---- INPUT FOR THIS TASK

-- ==== Sys2Proof/Tests/Slice0.lean ====
section
/-! SUPPORT. The model's own tests. Expected values are those of spec/95_test_vectors.md (named H, E, D, T, RST, P there) or of
the rule named; every vector there has MAX_PAYLOAD = 16 and unwritten buffer bytes 0xAA, as `State.reset` has. The last
part shows, for each statement with hypotheses, a concrete state and operands that meet all of them together. -/

namespace Sys2Proof.Tests

open Sys2Proof Sys2Proof.Machine

/-! ### Helpers -/

/-- What `f` sees in the next state, if there is one. -/
def seen {α : Type} (o : Host.Outcome State Fault Refusal) (f : State → α) : Option α :=
  match o with
  | .next t => some (f t)
  | .fault _ => none
  | .refused _ => none

/-- The frame of vector D1 as the cells of a buffer. -/
def replyCells : Memory := [(0, 0x7E), (1, 0x0A), (2, 0x04), (3, 0x00), (4, 0x01), (5, 0x02), (6, 0x03), (7, 0x04), (8, 0xE7)]

/-- The same frame as bytes. -/
def replyBytes : List Byte := [0x7E, 0x0A, 0x04, 0x00, 0x01, 0x02, 0x03, 0x04, 0xE7]

/-- The request frame of vectors T1 to T11. -/
def requestCells : Memory := [(0, 0x7E), (1, 0x0A), (2, 0x00), (3, 0x00), (4, 0xE7)]

/-- Idle, with the descriptors of section 2.4: TX = (0x0A, 0), RX = (0x0A, 4). -/
def idle : State := { State.reset with txLabel := 0x0A, rxLabel := 0x0A, rxSize := 4 }

/-- TRANSACT issued, EncStep not yet run. -/
def encoding : State := { idle with busy := true, opr := some .transact, phase := .enc }

/-- The request is with the transport (T1 after EncStep). -/
def writing : State :=
  { idle with
    busy := true, opr := some .transact, phase := .txw, pend := .tx, flen := 5, fbuf := requestCells
    portSent := [.txReq [0x7E, 0x0A, 0x00, 0x00, 0xE7]] }

/-- The full write count was accepted (T14 before RdData). -/
def reading : State :=
  { writing with
    phase := .rxw, pend := .rx, txCount := 5
    portSent := [.txReq [0x7E, 0x0A, 0x00, 0x00, 0xE7], .rxReq 9] }

/-- The reply is in FBUF, DecStep not yet run. -/
def checking : State := { reading with phase := .dec, pend := .none, flen := 9, fbuf := replyCells }

/-- After vector D1: a validated frame. -/
def validated : State :=
  { idle with
    done := true, valid := true, result := .ok, flen := 9, rxLenField := 4, fbuf := replyCells }

/-- A reply frame in FBUF, not yet checked (D1 before the issue). -/
def loaded : State := { idle with flen := 9, fbuf := replyCells }

/-- ENCODE issued (H6). -/
def encodeIssued : State :=
  { State.reset with txLabel := 0x03, txSize := 2, txbuf := [(0, 0x00), (1, 0x00)], busy := true, opr := some .encode, phase := .enc }

/-! ### Well-formedness: an ill-formed term for each check -/

theorem test_wf_rd8_data : Instr.wellFormed (.rd8 0 0) = true ∧ Instr.wellFormed (.rd8 0 1) = false := by decide

theorem test_wf_txReq_length : Instr.wellFormed (.txReq [1, 2, 3, 4]) = false ∧ Instr.wellFormed (.txReq [1, 2, 3, 4, 5]) = true := by
  decide

theorem test_wf_rxReq_length : Instr.wellFormed (.rxReq 4) = false ∧ Instr.wellFormed (.rxReq 5) = true ∧
    Instr.wellFormed (.rxReq 65536) = true ∧ Instr.wellFormed (.rxReq 65537) = false := by decide

theorem test_wf_rdData_length : Instr.wellFormed (.rdData [1, 2, 3, 4]) = false ∧ Instr.wellFormed (.rdData [1, 2, 3, 4, 5]) = true := by
  decide

theorem test_wf_upper_length : legalFrameLength 65536 = true ∧ legalFrameLength 65537 = false := by decide

/-! ### Decoding, from words written out by hand -/

/-- R89: W = 0, ADDR = 0x00001, DATA = 0 is 0 | 00 0000 0000 0000 0001 | 0000 0000; program P1's word for rd8 STATUS. -/
theorem test_decode_rd8 : decodeTableWord 32 0b000000000000000000100000000 = some (.rd8 0x00001 0) := by decide

/-- R89: W = 1, ADDR = 0x20008, DATA = 0xE7, program P2's word for wr8 FBUF+8, 0xE7. -/
theorem test_decode_wr8 : decodeTableWord 32 0b110000000000000100011100111 = some (.wr8 0x20008 0xE7) := by decide

/-- R86. -/
theorem test_decode_cmdEncode : decode [0b00000001] = .ok .cmdEncode := by decide
theorem test_decode_cmdDecode : decode [0b00000010] = .ok .cmdDecode := by decide
theorem test_decode_cmdTransact : decode [0b00000011] = .ok .cmdTransact := by decide
theorem test_decode_cmdReserved00 : decode [0b00000000] = .ok .cmdReserved00 := by decide
theorem test_decode_cmdReserved04 : decode [0b00000110] = .ok (.cmdReserved04 0b10) := by decide
theorem test_decode_cmdReserved08 : decode [0b00001001] = .ok (.cmdReserved08 0b001) := by decide
theorem test_decode_cmdReserved10 : decode [0b00010001] = .ok (.cmdReserved10 0b0001) := by decide
theorem test_decode_cmdReserved20 : decode [0b00111110] = .ok (.cmdReserved20 0b11110) := by decide
theorem test_decode_cmdReserved40 : decode [0b01000011] = .ok (.cmdReserved40 0b000011) := by decide
theorem test_decode_cmdReserved80 : decode [0b11000001] = .ok (.cmdReserved80 0b1000001) := by decide

/-- The transport messages in the layout of notes/assumptions/11.md. -/
theorem test_decode_txReq : decode [0xA0, 0x7E, 0x0A, 0x00, 0x00, 0xE7] = .ok (.txReq [0x7E, 0x0A, 0x00, 0x00, 0xE7]) := by decide
theorem test_decode_rxReq : decode [0xA1, 0x09, 0x01, 0x00, 0x00] = .ok (.rxReq 265) := by decide
theorem test_decode_wrCount : decode [0xA2, 0x04, 0x03, 0x02, 0x01] = .ok (.wrCount 0x01020304) := by decide
theorem test_decode_wrErr : decode [0xA3, 0x05] = .ok (.wrErr 0x05) := by decide
theorem test_decode_rdData : decode (0xA4 :: replyBytes) = .ok (.rdData replyBytes) := by decide
theorem test_decode_rdErr : decode [0xA5, 0x21] = .ok (.rdErr 0x21) := by decide
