-- ==== Sys2Proof/Machine/Status.lean ====
section
/-! DEFINITION. The status register's live bits, a type of its own because both the state and the parameter `RESET_STATE`
hold one. -/

namespace Sys2Proof.Machine

/-- The live bits of SR (10_state.md R28). Bits 31 to 5 are hardwired zero (R31), so they are not held;
`Status.toWord` and `Status.ofWord` give the 32-bit view MOVE reads and writes. -/
structure Status where
  /-- Bit 4, Global Interrupt Enable. -/
  gie : Bool
  /-- Bit 3, Negative. -/
  n : Bool
  /-- Bit 2, Zero. -/
  z : Bool
  /-- Bit 1, Overflow. -/
  v : Bool
  /-- Bit 0, Carry. -/
  c : Bool
  deriving DecidableEq, Repr

end Sys2Proof.Machine
end

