-- ==== Sys2Proof/WellFormed.lean ====
section
/-! DEFINITION. Which terms of `Instr` are instructions. Every other field's range is the range of its
type (eight registers, twenty bits); the one value an encoding does not admit is condition code 1111
(30_encoding.md R92, R95; the notes of spec/opcode_table.json: "cond 25:22 may be 0000 to 1110"). -/

namespace Sys2Proof

/-- The instruction's condition is not the reserved code 1111 (R92). -/
abbrev Instr.WellFormed (i : Instr) : Prop := i.cond ≠ .reserved

end Sys2Proof
end

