-- ==== Sys2Proof/Machine/Flags.lean ====
section
/-! DEFINITION. The results and flags of 40_alu.md (R122 to R139), the 32-bit view of SR (10_state.md R28, R31) and
the condition tests (30_encoding.md R92). -/

namespace Sys2Proof.Machine

open Sys2Proof

/-! ## SR as a word -/

/-- The word MOVE SR, dest delivers: GIE, N, Z, V, C in bits 4 to 0, zeros above (41_move.md R153). -/
def Status.toWord (sr : Status) : Word :=
  0#27 ++ BitVec.ofBool sr.gie ++ BitVec.ofBool sr.n ++ BitVec.ofBool sr.z ++ BitVec.ofBool sr.v
    ++ BitVec.ofBool sr.c

/-- The status MOVE src, SR leaves: bits 4 to 0 of the source, the rest ignored (41_move.md R152). -/
def Status.ofWord (v : Word) : Status :=
  { gie := v.getLsbD 4, n := v.getLsbD 3, z := v.getLsbD 2, v := v.getLsbD 1, c := v.getLsbD 0 }

/-- Write the four flags, GIE unchanged (40_alu.md R122 to R125). -/
def Status.withFlags (sr : Status) (c v z n : Bool) : Status := { sr with c := c, v := v, z := z, n := n }

/-- Z of a result. -/
def isZero (res : Word) : Bool := res == 0#32

/-- N of a result: bit 31. -/
def isNegative (res : Word) : Bool := res.getLsbD 31

/-! ## Addition and subtraction (R122) -/

/-- `wide = u(op1) + u(op2) + cin`. -/
def addWide (op1 op2 : Word) (cin : Bool) : Nat := op1.toNat + op2.toNat + cin.toNat

/-- `res = wide mod 2^32`. -/
def addResult (op1 op2 : Word) (cin : Bool) : Word := BitVec.ofNat 32 (addWide op1 op2 cin)

/-- The flags of ADD and ADC: C the carry out of bit 31, V when equal operand signs give the other sign. -/
def addFlags (sr : Status) (op1 op2 : Word) (cin : Bool) : Status :=
  let res := addResult op1 op2 cin
  sr.withFlags
    (decide (2 ^ 32 ≤ addWide op1 op2 cin))
    (op1.getLsbD 31 == op2.getLsbD 31 && res.getLsbD 31 != op1.getLsbD 31)
    (isZero res) (isNegative res)

/-- `res = (u(op1) - u(op2)) mod 2^32`. -/
def subResult (op1 op2 : Word) : Word := op1 - op2

/-- The flags of SUB and CMP: C the borrow, V when different operand signs give the other sign. -/
def subFlags (sr : Status) (op1 op2 : Word) : Status :=
  let res := subResult op1 op2
  sr.withFlags
    (decide (op1.toNat < op2.toNat))
    (op1.getLsbD 31 != op2.getLsbD 31 && res.getLsbD 31 != op1.getLsbD 31)
    (isZero res) (isNegative res)

/-! ## Logic (R123) -/

/-- The flags of AND, OR and XOR: C and V cleared. -/
def logicFlags (sr : Status) (res : Word) : Status := sr.withFlags false false (isZero res) (isNegative res)

/-! ## Shifts (R124, R134 to R136). The carry is none where no bit is shifted out. -/

/-- SHL's result. -/
def shlResult (x : Word) (n : Nat) : Word :=
  if n = 0 then x else if n ≤ 32 then BitVec.ofNat 32 (x.toNat * 2 ^ n) else 0#32

/-- The last bit SHL shifts out. -/
def shlCarry (x : Word) (n : Nat) : Option Bool :=
  if n = 0 then none else if n ≤ 32 then some (x.getLsbD (32 - n)) else some false

/-- SHR's result. -/
def shrResult (x : Word) (n : Nat) : Word :=
  if n = 0 then x else if n ≤ 32 then BitVec.ofNat 32 (x.toNat / 2 ^ n) else 0#32

/-- The last bit SHR shifts out. -/
def shrCarry (x : Word) (n : Nat) : Option Bool :=
  if n = 0 then none else if n ≤ 32 then some (x.getLsbD (n - 1)) else some false

/-- Thirty-two copies of a bit. -/
def allBits (b : Bool) : Word := if b then 0xFFFFFFFF#32 else 0#32

/-- ASHR's result: the signed value divided by 2^n, rounded toward minus infinity. -/
def ashrResult (x : Word) (n : Nat) : Word :=
  if n = 0 then x else if n ≤ 31 then BitVec.ofInt 32 (x.toInt / 2 ^ n) else allBits (x.getLsbD 31)

/-- The last bit ASHR shifts out. -/
def ashrCarry (x : Word) (n : Nat) : Option Bool :=
  if n = 0 then none else if n ≤ 31 then some (x.getLsbD (n - 1)) else some (x.getLsbD 31)

/-- The flags of a shift: Z and N of the result, C the bit shifted out or else the draw `c`, V the draw `v`. -/
def shiftFlags (sr : Status) (res : Word) (carry : Option Bool) (c v : Bool) : Status :=
  sr.withFlags (carry.getD c) v (isZero res) (isNegative res)

/-! ## Rotates (R137 to R139), by an amount below 32 -/

/-- ROTL's result: the high `n` bits re-enter at the bottom. -/
def rotlResult (x : Word) (n : Nat) : Word := if n = 0 then x else (x <<< n) ||| (x >>> (32 - n))

/-- ROTR's result: the low `n` bits re-enter at the top. -/
def rotrResult (x : Word) (n : Nat) : Word := if n = 0 then x else (x >>> n) ||| (x <<< (32 - n))

/-! ## Conditions (30_encoding.md R92) -/

/-- `cond_holds(cond)`; none for the reserved code, which has no test. -/
def condHolds (c : Cond) (sr : Status) : Option Bool :=
  match c with
  | .always => some true
  | .eq => some sr.z
  | .ne => some (!sr.z)
  | .lt => some (sr.n != sr.v)
  | .le => some (sr.z || sr.n != sr.v)
  | .gt => some (!sr.z && sr.n == sr.v)
  | .ge => some (sr.n == sr.v)
  | .ult => some sr.c
  | .ule => some (sr.c || sr.z)
  | .ugt => some (!sr.c && !sr.z)
  | .uge => some (!sr.c)
  | .n => some sr.n
  | .nn => some (!sr.n)
  | .v => some sr.v
  | .nv => some (!sr.v)
  | .reserved => none

end Sys2Proof.Machine
end

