-- ==== Sys2Proof/Machine/Ops.lean ====
section
/-! DEFINITION. The named operations over registers, memory, the stack, the draws and the interrupts, which every
meaning and `step` are written with (00_scope.md R10, 20_memory.md R52 to R57, 60_exceptions.md R236 to R239). -/

namespace Sys2Proof.Machine

open Sys2Proof Host

/-! ## General registers (10_state.md R20) -/

/-- `x[i]`. -/
def Regs.get (x : Regs) : Reg → Word
  | .r0 => x.r0
  | .r1 => x.r1
  | .r2 => x.r2
  | .r3 => x.r3
  | .r4 => x.r4
  | .r5 => x.r5
  | .r6 => x.r6
  | .r7 => x.r7

/-- `x[i] <- v`. No register is hardwired. -/
def Regs.set (x : Regs) (r : Reg) (v : Word) : Regs :=
  match r with
  | .r0 => { x with r0 := v }
  | .r1 => { x with r1 := v }
  | .r2 => { x with r2 := v }
  | .r3 => { x with r3 := v }
  | .r4 => { x with r4 := v }
  | .r5 => { x with r5 := v }
  | .r6 => { x with r6 := v }
  | .r7 => { x with r7 := v }

/-- Read a general register. -/
def State.reg (s : State) (r : Reg) : Word := s.regs.get r

/-- Write a general register. -/
def State.setReg (s : State) (r : Reg) (v : Word) : State := { s with regs := s.regs.set r v }

/-- Write the program counter. -/
def State.setPc (s : State) (t : Word) : State := { s with pc := t }

/-- Write the status register. -/
def State.setSr (s : State) (sr : Status) : State := { s with sr := sr }

/-- Reset of the processor (70_reset_and_hazards.md R270): the pc, SR and IIF that `RESET_STATE` gives, and no longer
halted. -/
def State.applyReset (s : State) : State :=
  { s with
    pc := s.params.resetState.pc, sr := s.params.resetState.sr, iif := s.params.resetState.iif, halted := false }

/-! ## Plain memory -/

/-- What a byte that nothing has defined reads as: nothing (70_reset_and_hazards.md R271, the recommended
treatment; log 2). -/
def Memory.unlisted : Option Byte := none

/-- The byte at an address, if something has defined it. -/
def Memory.read (m : Memory) (a : Nat) : Option Byte :=
  match m with
  | [] => Memory.unlisted
  | (k, b) :: rest => if a = k then some b else if a < k then Memory.unlisted else Memory.read rest a

/-- Define the byte at an address, keeping the addresses strictly rising. -/
def Memory.write (m : Memory) (a : Nat) (b : Byte) : Memory :=
  match m with
  | [] => [(a, b)]
  | (k, c) :: rest =>
    if a = k then (a, b) :: rest
    else if a < k then (a, b) :: (k, c) :: rest
    else (k, c) :: Memory.write rest a b

/-- Every address of a memory is above `lo`, and they rise strictly. -/
def Memory.risingFrom (lo : Nat) (m : Memory) : Bool :=
  match m with
  | [] => true
  | (k, _) :: rest => decide (lo ≤ k) && Memory.risingFrom (k + 1) rest

/-- The canonical form: strictly rising addresses, and no entry equal to what an unlisted address reads as. -/
def Memory.wf (m : Memory) : Bool :=
  Memory.risingFrom 0 m && m.all (fun cell => some cell.2 != Memory.unlisted)

/-- The byte at a 32-bit address, or the address itself where nothing has defined it. -/
def Memory.byteAt (m : Memory) (a : Word) : Except Word Byte :=
  match m.read a.toNat with
  | some b => .ok b
  | none => .error a

/-- `MemRead` on plain memory at an aligned address (20_memory.md R52), the bits above `8n` zero. -/
def Memory.load (m : Memory) (a : Word) : Width → Except Word Word
  | .byte => do
    let b0 ← m.byteAt a
    return b0.setWidth 32
  | .half => do
    let b0 ← m.byteAt a
    let b1 ← m.byteAt (a + 1#32)
    return (b1 ++ b0).setWidth 32
  | .word => do
    let b0 ← m.byteAt a
    let b1 ← m.byteAt (a + 1#32)
    let b2 ← m.byteAt (a + 2#32)
    let b3 ← m.byteAt (a + 3#32)
    return wordOfBytes b0 b1 b2 b3

/-- `MemWrite` on plain memory at an aligned address (20_memory.md R53). -/
def Memory.store (m : Memory) (a : Word) (w : Width) (v : Word) : Memory :=
  match w with
  | .byte => m.write a.toNat (byteOfWord v 0)
  | .half =>
    (m.write a.toNat (byteOfWord v 0)).write (a + 1#32).toNat (byteOfWord v 1)
  | .word =>
    (((m.write a.toNat (byteOfWord v 0)).write (a + 1#32).toNat (byteOfWord v 1)).write
      (a + 2#32).toNat (byteOfWord v 2)).write (a + 3#32).toNat (byteOfWord v 3)

/-! ## Accesses -/

/-- `align(addr, n)`: the low bits a width ignores are dropped, never checked (20_memory.md R54). -/
def align (a : Word) : Width → Word
  | .byte => a
  | .half => a &&& 0xFFFFFFFE#32
  | .word => a &&& 0xFFFFFFFC#32

/-- What answers at a byte address: the first row of the map that holds it; none if no row does. -/
def regionAt (map : List Config.Region) (a : Nat) : Option Config.RegionKind :=
  (map.find? (fun r => decide (r.first ≤ a) && decide (a ≤ r.last))).map (·.kind)

/-- What answers an access at an aligned address: nothing if a byte of it is unpopulated, the environment if a
byte of it is in `IO_REGION`, else plain memory (20_memory.md R52, R65). -/
def accessKind (map : List Config.Region) (a : Word) (w : Width) : Option Config.RegionKind :=
  let kinds := (List.range w.bytes).map (fun k => regionAt map (a.toNat + k))
  if kinds.any (· == none) then none
  else if kinds.any (· == some .io) then some .io
  else some .plain

/-- The low `8n` bits of a word, the rest zero. -/
def lowBits (w : Width) (v : Word) : Word :=
  match w with
  | .byte => (v.setWidth 8).setWidth 32
  | .half => (v.setWidth 16).setWidth 32
  | .word => v

/-- `MemRead(addr, n)` (20_memory.md R52, R54, R65): the value, the bits above `8n` zero, and the state, which a
read in `IO_REGION` extends by the access it made. -/
def memRead (s : State) (addr : Word) (w : Width) : Except Fault (Word × State) :=
  let a := align addr w
  match accessKind s.params.memMap a w with
  | none => .error (.unmappedAccess a w .read)
  | some .io =>
    let v := lowBits w (Config.ioAnswer s.io a w)
    .ok (v, { s with io := s.io ++ [.read a w v] })
  | some .plain =>
    match s.mem.load a w with
    | .ok v => .ok (v, s)
    | .error missing => .error (.unwrittenRead missing)

/-- `MemWrite(addr, n, v)` (20_memory.md R53, R54, R65): a write in `IO_REGION` is an output event and changes no
byte of plain memory. -/
def memWrite (s : State) (addr : Word) (w : Width) (v : Word) : Except Fault State :=
  let a := align addr w
  match accessKind s.params.memMap a w with
  | none => .error (.unmappedAccess a w .write)
  | some .io => .ok { s with io := s.io ++ [.write a w (lowBits w v)] }
  | some .plain => .ok { s with mem := s.mem.store a w v }

/-- The output events of a run (20_memory.md R65, 70_reset_and_hazards.md R279): the device writes, oldest first. -/
def State.outputs (s : State) : List Config.IoEvent :=
  s.io.filter (fun e => match e with | .write _ _ _ => true | .read _ _ _ => false)

/-! ## Draws (00_scope.md R10) -/

/-- The `k`-th one-bit draw from here. -/
def State.bit (s : State) (k : Nat) : Bool := Config.freeBit (s.draws + k)

/-- The next 32-bit draw. -/
def State.word (s : State) : Word := Config.freeWord s.draws

/-- Count `k` draws as made, so that no later draw is the same one. -/
def State.spend (s : State) (k : Nat) : State := { s with draws := s.draws + k }

/-! ## The stack (42_memory_ops.md R168, R169, R171) -/

/-- SP <- SP - 4, then the word at the new SP. -/
def pushWord (s : State) (v : Word) : Except Fault State :=
  let sp := s.reg .r7 - 4#32
  memWrite (s.setReg .r7 sp) sp .word v

/-- The word at SP, then SP <- SP + 4. -/
def popWord (s : State) : Except Fault (Word × State) :=
  match memRead s (s.reg .r7) .word with
  | .error f => .error f
  | .ok (v, t) => .ok (v, t.setReg .r7 (s.reg .r7 + 4#32))

/-- Pop the pc, as RET, RETI and RETN do (43_control.md R186, 44_system.md R202, R203). -/
def popPc (s : State) : Except Fault State :=
  match popWord s with
  | .error f => .error f
  | .ok (v, t) => .ok (t.setPc v)

/-! ## Interrupts (60_exceptions.md R236 to R239, R242) -/

/-- The two levels (R230). -/
inductive Level where
  | int0
  | nmi
  deriving DecidableEq, Repr

/-- The levels a source of the lines drives at the n-th boundary, after the device accesses `io`. -/
def LineSource.level (source : LineSource) (io : List Config.IoEvent) (n : Nat) : LineSample :=
  match source with
  | .environment => { int0 := Config.int0Line io n, nmi := Config.nmiLine io n }
  | .held level => level

/-- The lines after one more boundary. -/
def Lines.pass (ls : Lines) : Lines := { ls with given := ls.given.tail, passed := ls.passed + 1 }

/-- The lines at the coming boundary (R234). -/
def State.sample (s : State) : LineSample :=
  match s.lines.given with
  | l :: _ => l
  | [] => s.lines.source.level s.io s.lines.passed

/-- The boundary is past: the environment's sample for it is used up. -/
def State.passBoundary (s : State) : State := { s with lines := s.lines.pass }

/-- The interrupt the check of R236 takes, NMI before INT0 (R237). -/
def takenInterrupt (s : State) : Option Level :=
  if s.sample.nmi && s.iif then some .nmi
  else if s.sample.int0 && s.sr.gie then some .int0
  else none

/-- Set a level's enable bit: GIE for INT0, IIF for NMI (R235). -/
def State.setEnable (s : State) (l : Level) (on : Bool) : State :=
  match l with
  | .int0 => { s with sr := { s.sr with gie := on } }
  | .nmi => { s with iif := on }

/-- Where a level's handler is: the word at address 8 for INT0 (R231), `NMI_VECTOR` for NMI (R232). -/
def handlerAddress (s : State) (l : Level) : Except Fault (Word × State) :=
  match l with
  | .int0 => memRead s 8#32 .word
  | .nmi => .ok (s.params.nmiVector, s)

/-- Taking an interrupt: clear the level's enable, push the pc, go to the handler (R238, R239). Nothing else is saved
or changed. -/
def enterInterrupt (s : State) (l : Level) : Except Fault State :=
  match pushWord (s.setEnable l false) s.pc with
  | .error f => .error f
  | .ok t =>
    match handlerAddress t l with
    | .error f => .error f
    | .ok (h, u) => .ok (u.setPc h)

/-- Returning from an interrupt: pop the pc, set the level's enable (R242). -/
def leaveInterrupt (s : State) (l : Level) : Except Fault State :=
  match popPc s with
  | .error f => .error f
  | .ok t => .ok (t.setEnable l true)

/-! ## The step's parts -/

/-- The fetch (00_scope.md R11, 20_memory.md R57): the word at the pc, and the pc moved past it. -/
def fetch (s : State) : Except Fault (Word × State) :=
  if s.params.fetchMode = .fault ∧ s.pc &&& 3#32 ≠ 0#32 then .error (.misalignedFetch s.pc)
  else
    match memRead s s.pc .word with
    | .error f => .error f
    | .ok (ir, t) => .ok (ir, t.setPc (s.pc + 4#32))

/-- The model fault of a word that is no instruction (30_encoding.md R95, 60_exceptions.md R248). -/
def decodeFault (e : DecodeError) (ir addr : Word) : Fault :=
  match e with
  | .illegalInstruction => .illegalInstruction ir addr
  | .reservedEncoding => .reservedEncoding ir addr

/-- An operation's result as a step's outcome. -/
def finish (r : Except Fault State) : Outcome State Fault Refusal :=
  match r with
  | .ok s => .next s
  | .error f => .fault f

/-- The state whose next step fetches the word `v`: `v` stands at the (aligned) pc, the machine runs, and a quiet sample
of the lines comes first, so that the step takes no interrupt. -/
def placeInstruction (s : State) (v : Word) : State :=
  { s with
    pc := align s.pc .word
    halted := false
    mem := s.mem.store (align s.pc .word) .word v
    lines := { s.lines with given := { int0 := false, nmi := false } :: s.lines.given } }

end Sys2Proof.Machine
end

--------

INSTRUCTIONS TO FOLLOW
Your task is to retype the entries verbatim, starting with the line that holds "(10_state.md R20) -/" and stopping after the line that holds "with r4 := v".

TASK RESULT
/-! ## General registers (10_state.md R20) -/

/-- `x[i]`. -/
def Regs.get (x : Regs) : Reg → Word
  | .r0 => x.r0
  | .r1 => x.r1
  | .r2 => x.r2
  | .r3 => x.r3
  | .r4 => x.r4
  | .r5 => x.r5
  | .r6 => x.r6
  | .r7 => x.r7

/-- `x[i] <- v`. No register is hardwired. -/
def Regs.set (x : Regs) (r : Reg) (v : Word) : Regs :=
  match r with
  | .r0 => { x with r0 := v }
  | .r1 => { x with r1 := v }
  | .r2 => { x with r2 := v }
  | .r3 => { x with r3 := v }
  | .r4 => { x with r4 := v }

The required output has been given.